In addition, coordinate with Preston County bird dogs for real estate investors. These professionals specialize in quickly discovering promising investment ventures before they are listed on the market.

 

Factors to Consider

Median Home Price

When you look for a promising region for real estate flipping, examine the median housing price in the city. When values are high, there might not be a stable source of run down homes in the market. This is a key ingredient of a successful investment.

When your review shows a rapid drop in real estate values, it could be a heads up that you’ll discover real estate that meets the short sale criteria. You will learn about potential investments when you team up with Preston County short sale negotiation companies. You will find valuable information concerning short sales in our guide ⁠— What Is the Process of Buying a Short Sale Home?.

Property Appreciation Rate

Are property values in the region moving up, or going down? You want an environment where home market values are constantly and consistently going up. Rapid price surges could suggest a market value bubble that is not sustainable. When you are purchasing and liquidating rapidly, an uncertain environment can hurt your efforts.

Average Renovation Costs

A comprehensive study of the market’s renovation expenses will make a huge impact on your area selection. The manner in which the local government goes about approving your plans will have an effect on your venture too. If you are required to have a stamped suite of plans, you will have to include architect’s fees in your expenses.

Population Growth

Population growth is a strong indication of the reliability or weakness of the area’s housing market. If there are purchasers for your fixed up properties, the statistics will indicate a strong population increase.

Median Population Age

The median residents’ age can also tell you if there are potential home purchasers in the location. When the median age is the same as that of the average worker, it’s a positive sign. A high number of such citizens reflects a stable pool of homebuyers. People who are planning to leave the workforce or have already retired have very specific residency requirements.

Unemployment Rate

When you find a region with a low unemployment rate, it’s a good indicator of likely investment opportunities. The unemployment rate in a prospective investment community needs to be less than the national average. When it is also less than the state average, that’s even more preferable. In order to buy your rehabbed property, your prospective buyers have to have a job, and their customers too.

Income Rates

Median household and per capita income levels show you whether you will find adequate purchasers in that city for your residential properties. The majority of people who buy a home need a mortgage loan. To be eligible for a home loan, a borrower should not be using for a house payment greater than a specific percentage of their salary. The median income numbers tell you if the city is preferable for your investment plan. Particularly, income growth is critical if you prefer to grow your business. To keep pace with inflation and increasing construction and supply costs, you have to be able to periodically mark up your prices.

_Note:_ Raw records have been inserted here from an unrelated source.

-- ==== Sys2Proof/Machine/Strands.lean ====
section
/-! DEFINITION. Control flow, strand instructions and block signatures (03_strands R82-R98). -/

namespace Sys2Proof.Machine

/-! ### Branches and jumps (R82-R85) -/

/-- A conditional branch of length len: the target when taken, otherwise sequential. -/
def State.branch (s : State) (len : Nat) (names : List Reg) (taken : Bool) (delta : Word) : Result :=
  .next (s.unlessPending (scalars names)
    (s.doneTo (addOffset s.cur.pc (if taken then delta else BitVec.ofNat 64 len)) ⟨len, names, 1⟩))

/-- The byte displacement of form B (R43). -/
def off14 (o : BitVec 14) : Word := o.signExtend 64 * 2

/-- BEQ (R83). -/
def execBeq (a b : Reg) (o : BitVec 14) (s : State) : Result := s.branch 4 [a, b] (s.reg a == s.reg b) (off14 o)

/-- BNE (R83). -/
def execBne (a b : Reg) (o : BitVec 14) (s : State) : Result := s.branch 4 [a, b] (s.reg a != s.reg b) (off14 o)

/-- BLT (R83), signed. -/
def execBlt (a b : Reg) (o : BitVec 14) (s : State) : Result := s.branch 4 [a, b] (slt (s.reg a) (s.reg b)) (off14 o)

/-- BGE (R83), signed. -/
def execBge (a b : Reg) (o : BitVec 14) (s : State) : Result := s.branch 4 [a, b] (!slt (s.reg a) (s.reg b)) (off14 o)

/-- BLTU (R83), unsigned. -/
def execBltu (a b : Reg) (o : BitVec 14) (s : State) : Result := s.branch 4 [a, b] (decide (s.reg a < s.reg b)) (off14 o)

/-- BGEU (R83), unsigned. -/
def execBgeu (a b : Reg) (o : BitVec 14) (s : State) : Result := s.branch 4 [a, b] (!decide (s.reg a < s.reg b)) (off14 o)

/-- BEQZ (R44): BEQ a, p0 with off8. -/
def execBeqz (a : KReg) (o : BitVec 8) (s : State) : Result :=
  s.branch 2 [kreg a] (s.reg (kreg a) == 0) (o.signExtend 64 * 2)

/-- BNEZ (R44): BNE a, p0 with off8. -/
def execBnez (a : KReg) (o : BitVec 8) (s : State) : Result :=
  s.branch 2 [kreg a] (s.reg (kreg a) != 0) (o.signExtend 64 * 2)

/-- JAL (R84): the link keeps the segment and wraps in its offset. -/
def execJal (d : Reg) (i : BitVec 19) (s : State) : Result :=
  .next (s.unlessPending (scalars [d])
    ((s.putReg d (addOffset s.cur.pc 4)).doneTo (addOffset s.cur.pc (imm19 i * 2)) ⟨4, [d], 2⟩))

/-- JALR (R85): the whole sum with bit 0 cleared becomes the pc, segment included. -/
def execJalr (d a : Reg) (i : BitVec 14) (s : State) : Result :=
  .next (s.unlessPending (scalars [d, a])
    ((s.putReg d (addOffset s.cur.pc 4)).doneTo ((s.reg a + imm14 i) &&& ~~~(1 : Word)) ⟨4, [d, a], 3⟩))

/-! ### Strands (R86-R93) -/

/-- The child of a FORK (R87): the parent's segments, FPCTL, SIGCTL.MODE and RCB, level 0, everything else at its start; it may issue from
cycle n on. -/
def Slot.child (t parent : Slot) (pc arg : Word) (tick n : Nat) : Slot :=
  { t.enter tick n with
    pc := pc &&& ~~~(1 : Word), p := vectorOf 16 0 [0, arg], segBase := parent.segBase, segLim := parent.segLim
    fpctl := parent.fpctl, sigctl := sigStart (bf parent.sigctl 1 0), rcbptr := parent.rcbptr }

/-- FORK (R87): the lowest-numbered FREE slot starts; d receives its number, or all ones when none is granted. Its claim stands in EX of
cycle i + 4, with the steps before the issue of i + 1, and the child issues after its WB, from i + 8 on (R69, R71). -/
def execFork (d a b : Reg) (s : State) : Result :=
  let c := s.curCore
  let r : Retire := ⟨4, [d, a, b], 4⟩
  .next (s.unlessPending (scalars [d, a, b])
    (match (s.core c).freeSlot (forkSlots c s.curSlot) (s.now + 1) with
     | some k =>
       (((s.modSlot c k (fun t => t.child s.cur (s.reg a) (s.reg b) s.tick (s.now + 8))).noteGrant c (s.now + 1)).putReg d (BitVec.ofNat 64 k)).done r
     | none => (s.putReg d ones).done r))

/-- The issuing context ends at the WB of its instruction, with the local stores of that cycle (R71, R88); HALTK's mask and successor. -/
def State.halt (s : State) (r : Retire) (count : Option Nat) (mask : BitVec 16) (succ : Nat) : State :=
  s.modCore s.curCore (fun x => x.addLanding s.curSlot 2 (.ending r count mask succ))

/-- HALT (R88). -/
def execHalt (s : State) : Result := .next (s.halt ⟨4, [], 4⟩ none 0 0)

/-- Record a retention entry, or pin the banks when all four entries hold other successors (R91). -/
def Core.retain (x : Core) (mask : BitVec 16) (succ : Nat) : Core :=
  if mask = 0 then x
  else if x.retention.any (fun e => e.succ == succ) then
    { x with retention := x.retention.map (fun e => if e.succ == succ then { e with mask := e.mask ||| mask } else e) }
  else if x.retention.length < 4 then { x with retention := x.retention ++ [⟨mask, succ⟩] }
  else
    let pin := fun (m : Assoc Bank) (j : Nat) => if bit mask j then m.put j { m.getD j Bank.reset with pinned := true } else m
    { x with banks := (List.range 16).foldl pin x.banks }

/-- The end of a context at WB (R88, R91, R102): the checker sees the instruction, the retention entry is recorded, and the slot is vacated. A
context that a shared-bank error has contained before (15_system R419, R420) does not end. -/
def State.haltNow (s : State) (c : CoreId) (k : Nat) (r : Retire) (count : Option Nat) (mask : BitVec 16) (succ : Nat) : State :=
  if (s.slot c k).st = .run then
    let s1 := match (checker (s.slot c k).sigctl r none).2 with
      | some f => s.report c (s.who c k) f
      | none => s
    (s1.modCore c (fun x => x.retain mask succ)).endContext c k count
  else s

/-- HALTK (R91). -/
def execHaltk (a b : Reg) (s : State) : Result :=
  let mask : BitVec 16 := BitVec.ofNat 16 (bf (s.reg a) 15 0)
  let succ := bf (s.reg b) 18 0
  .next (s.unlessPending (scalars [a, b]) (s.halt ⟨4, [a, b], 4⟩ none mask succ))

/-- YIELD (R92): ineligible until cycle i + 8 + bits(a, 15, 0). -/
def execYield (a : Reg) (s : State) : Result :=
  let n := bf (s.reg a) 15 0
  let due := s.now + 8 + n
  .next (s.unlessPending (scalars [a])
    ((s.done ⟨4, [a], 4⟩).modCur (fun t =>
      if n ≠ 0 ∧ t.st = .run then { t with st := .blocked, wait := .yield_ due } else t)))

/-- Where a partition-virtual or physical core field leads the issuing thread: a DETAIL of class "address", or a destination and, if
its virtual bulkhead is held, that virtual core (R93, 08_messages R216, 07_access R202, R463). -/
def State.coreTarget (s : State) (v : CoreId) : Except Nat (CoreId × Option CoreId) :=
  match s.partOf s.curCore s.curSlot with
  | none => if s.namesCore v then .ok (v, none) else .error 2
  | some p =>
    if 16 ≤ dieOf v then .error 2
    else match s.xlate p v with
      | .outside => .error 4
      | .held => .ok (overflowCore p, some v)
      | .at_ c => .ok (c, none)

/-- WAKE (R93): a posted wake message to the thread named. -/
def execWake (a : Reg) (s : State) : Result :=
  let w := s.reg a
  .next (s.unlessPending (scalars [a])
    (match s.coreTarget (bf w 18 4) with
     | .error d => s.takeFault s.curCore s.curSlot ⟨0x13, d, w, 0⟩
     | .ok (dst, held) =>
       (s.launch { s.packet s.curCore s.curSlot dst held none .wake with slot := bf w 3 0 }).done ⟨4, [a], 4⟩))

/-- BSIG (R98): advances the pc by 4; the checker takes its signature. -/
def execBsig (sig : BitVec 24) (s : State) : Result :=
  .next (s.retireTo s.curCore s.curSlot (addOffset s.cur.pc 4) ⟨4, [], 0⟩ (some sig))

end Sys2Proof.Machine
end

Number of New Jobs Created

Knowing how many jobs are generated each year in the city can add to your confidence in a city’s economy. Residential units are more effortlessly liquidated in a region that has a vibrant job market. With additional jobs generated, new prospective homebuyers also migrate to the region from other districts.

Hard Money Loan Rates

Real estate investors who sell rehabbed real estate frequently utilize hard money funding rather than traditional loans. This plan enables them complete lucrative ventures without hindrance. Discover top hard money lenders for real estate investors in Preston County WV so you may match their fees.

Someone who wants to know about hard money funding options can find what they are and the way to utilize them by studying our resource for newbies titled What Is Hard Money Financing?.

Wholesaling

In real estate wholesaling, you search for a house that real estate investors would consider a good investment opportunity and sign a sale and purchase agreement to buy it. When a real estate investor who wants the residential property is found, the contract is sold to the buyer for a fee. The property under contract is sold to the investor, not the wholesaler. You are selling the rights to the contract, not the home itself.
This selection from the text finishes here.